The Cradle
2007

1973
PGDirector
Ted Post
Runtime
84 minutes
Average Rating
No ratings yetSynopsis
A social worker who recently lost her husband investigates the strange Wadsworth family. The Wadsworths might not seem too unusual to hear about them at first - consisting of the mother, two grown daughters and the diaper-clad, bottle-sucking baby. The problem is, the baby is twenty-one years old.
Overall Score
Limited
Category Breakdown
LGBTQ+ Representation
The film focuses on a distorted domestic unit rather than non-heteronormative identities. There is no evidence of queer-coded characters or narratives that critique heteronormative structures.
Gender Representation
Female characters drive the plot through their psychological agency and domestic roles.
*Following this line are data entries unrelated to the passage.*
-- ==== Sys2Proof/Machine/HostMem.lean ====
section
/-!
DEFINITION. Machine/HostMem.lean: device memory as the host reaches it (R52, R19), invalidations (R170, R171), page migration (R172 to
R174), and PCIe configuration requests (R30, R42).
-/
namespace Sys2Proof.Machine

/-! ### BAR2 and CXL.mem (R52, R165, R19) -/

/-- The device physical address of a BAR2 offset, where it is backed and the function's (R52), within the size that the PF's BAR2 has been given
(R49). -/
def State.bar2Addr (s : State) (fn off : Nat) : Option Nat :=
  if fn = 0 then (if off < 2 ^ s.host.bar2Log && s.hbmBacked off then some off else none)
  else if off < s.vfSize fn && s.hbmBacked (s.vfBase fn + off) then some (s.vfBase fn + off)
  else none

/-- The device physical address of a BAR2 range, where all of it is backed. -/
def State.bar2Range (s : State) (fn off n : Nat) : Option Nat :=
  if (linesOf off n).all (fun l => (s.bar2Addr fn (max off (128 * l))).isSome) then (if n = 0 then some off else s.bar2Addr fn off) else none

/-- A line read at its home by an agent without an L1: an owner keeps S (R152); a busy line is read at its channel (R158), a counted one
has no L1 copies (R165). -/
def State.takeAtHome (s : State) (line : Nat) : State :=
  if s.busy line || s.mem.counted line then s else { s.bump with mem := s.mem.homeRead line s.seqCtr }

/-- A host read of device memory at the homes of its lines: poisoned where a line is spent (R52) or poisoned (R157). -/
def State.hostRead (s : State) (pa n : Nat) : State :=
  let ls := linesOf pa n
  let s := s.readLines (ls.filter (fun l => !s.mem.isSpent l))
  if ls.any (fun l => s.mem.isSpent l || s.poisoned l) then s.reply .poisoned
  else (ls.foldl State.takeAtHome s).reply (.data (s.readBytes pa n))

/-- A host write of device memory at the homes of its lines: dropped on a spent line (R52). -/
def State.hostPut (s : State) (pa : Nat) (bs : List Byte) : Nat → State
  | 0 => s
  | n + 1 =>
    let k := min (128 - pa % 128) bs.length
    if k = 0 then s
    else
      let s := if s.mem.isSpent (pa / 128) then s else s.writePiece 0 pa k (leNat (bs.take k))
      s.hostPut (pa + k) (bs.drop k) n

/-- `BAR2_READ` (R52). -/
def execBar2Read (fn off len : Nat) (s : State) : Out :=
  match s.bar2Range fn off len with
  | none => s.hostAccess "BAR2_READ" fn true (s.reply .unsupported)
  | some pa => s.hostAccess "BAR2_READ" fn (s.rangeQuiet pa len) (s.hostRead pa len)

/-- `BAR2_WRITE` (R52). -/
def execBar2Write (fn off : Nat) (bytes : List Byte) (s : State) : Out :=
  match s.bar2Range fn off bytes.length with
  | none => s.hostAccess "BAR2_WRITE" fn true (s.reply .unsupported)
  | some pa => s.hostAccess "BAR2_WRITE" fn (s.rangeQuiet pa bytes.length) (s.hostPut pa bytes (bytes.length / 128 + 2))

/-- A range of device memory, where all of it is backed. -/
def State.hbmRange (s : State) (pa n : Nat) : Option Nat :=
  if (linesOf pa n).all (fun l => s.hbmBacked (max pa (128 * l))) then some pa else none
However, power dynamics remain tied to caretaking and entrapment within the home.
Racial & Ethnic Diversity
The cast appears homogeneous, reflecting the standard demographic norms of 1970s American genre cinema. There is no evidence of racial blending or characters of color with significant agency.
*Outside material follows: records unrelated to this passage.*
-- ==== Sys2Proof/Machine/Training.lean ====
section
/-!
DEFINITION. Machine/Training.lean: writes of the PHY windows that begin a probe or a pattern test or set a channel's state, and the ends of probes
and tests (R38, R39). The training graph that makes them in phase 4 (R40, R394 to R397) runs as a service task: its `st.io` operations are these writes.
-/
namespace Sys2Proof.Machine

def isStIo : Instr → Bool
  | .stIo _ => true
  | _ => false

/-- The thread, of some service task, whose next held operation is an `st.io` of a value at an I/O address. -/
def State.ioStore (s : State) (a : Nat) (v : Word) : Option (Nat × Nat × Nat) :=
  s.fab.placements.findSome? (fun r => r.2.queue.findSome? (fun o =>
    match s.heldReady r.2.task r.2.idx o.tag with
    | some (_, _, op, _) => if isStIo op.instr && op.ea = a && op.right = v then some (r.2.task, r.2.idx, o.tag) else none
    | none => none))

/-- A write of a window's register. In phase 4 the graphs that train the channels make it: it is the issue of such an `st.io`. -/
def State.phyWrite (s : State) (mn : String) (ch off : Nat) (v : Word) (ok : Bool) : Out :=
  if s.board.phase = 4 then
    match s.ioStore (phyBase + 0x1000 * ch + off) v with
    | some (task, pl, tag) => if ok then execHeldOperationIssue task pl (BitVec.ofNat 14 tag) s else .refused (.notEnabled mn)
    | none => .refused (.notEnabled mn)
  else event mn ok (s.setPhy ch ((s.phy ch).write s.clock.cycle off v))

/-- `HPHY_PROBE_START` (R39): a write with `GO` to `HPHY_CTL`. -/
def execHphyProbeStart (ch : Nat) (v : Word) (s : State) : Out := s.phyWrite "HPHY_PROBE_START" ch 0 v (ch < 384 && v.getLsbD 8)

/-- A repaired DQ reports the spare's result (R39). -/
def Phy.repairBits (p : Phy) (pass : Word) (spass : BitVec 2) : Word :=
  let put := fun (w : Word) (i : Nat) (b : Bool) =>
    if b then w ||| BitVec.ofNat 64 (2 ^ i) else w &&& ~~~ BitVec.ofNat 64 (2 ^ i)
  let w := if p.repair.getLsbD 6 then put pass (bits p.repair 4 0) (spass.getLsbD 0) else pass
  if p.repair.getLsbD 14 then put w (32 + bits p.repair 12 8) (spass.getLsbD 1) else w

/-- `HPHY_PROBE_COMPLETE` (R39): a probe that ran at most 2,048 cycles ends with the results that the channel gave. -/
def execHphyProbeComplete (ch : Nat) (pass : Word) (spass : BitVec 2) (s : State) : Out :=
  let p := s.phy ch
  event "HPHY_PROBE_COMPLETE" (ch < 384 && p.busy && s.clock.cycle ≤ p.since + 2048)
    (s.setPhy ch { p with busy := false, pres := p.repairBits pass spass, spass := spass })

/-- `HPHY_SET_CHST` (R39): a write of `HPHY_CTL` that carries `CHST`. -/
def execHphySetChst (ch : Nat) (v : Word) (s : State) : Out := s.phyWrite "HPHY_SET_CHST" ch 0 v (ch < 384)

/-- `HPHY_PATTERN_TEST_START` (R39): a write with `GO` to `HPHY_PAT`. -/
def execHphyPatternTestStart (ch : Nat) (v : Word) (s : State) : Out :=
  s.phyWrite "HPHY_PATTERN_TEST_START" ch 0x28 v (ch < 384 && v.getLsbD 40)

/-- `HPHY_PATTERN_TEST_COMPLETE` (R38, R39): `ERRCNT` counts bit errors and `ERRDQ` says which DQ saw one. -/
def execHphyPatternTestComplete (ch : Nat) (errcnt : BitVec 16) (errdq : Word) (s : State) : Out :=
  let p := s.phy ch
  event "HPHY_PATTERN_TEST_COMPLETE" (ch < 384 && p.testing && decide (errcnt = 0) = decide (errdq = 0))
    (s.setPhy ch { p with testing := false, done := true, errcnt := errcnt, perr := errdq, clean := errcnt = 0 })

end Sys2Proof.Machine
end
Religious & Cultural Diversity
The narrative critiques the stability of the nuclear family through extreme dysfunction. It lacks a broader systemic critique, focusing instead on individual psychological pathology.
Disability Representation
The central figure represents arrested development and mental instability. This portrayal leans toward the uncanny and horrific rather than offering a nuanced depiction of lived experience.
Strengths
Areas for Improvement
AI Analysis
The Baby is a psychological horror film that uses domestic dysfunction to drive its tension. While it subverts the traditional family structure through its central premise, it does so through a lens of pathology rather than intentional intersectional representation. The film remains largely within the traditional cinematic boundaries of its era. It lacks significant diversity across racial, LGBTQ+, and cultural categories, focusing its energy on the psychological horror of a regressive family unit. Ultimately, the work prioritizes the 'uncanny' elements of its premise over a deliberate framework of social or systemic critique.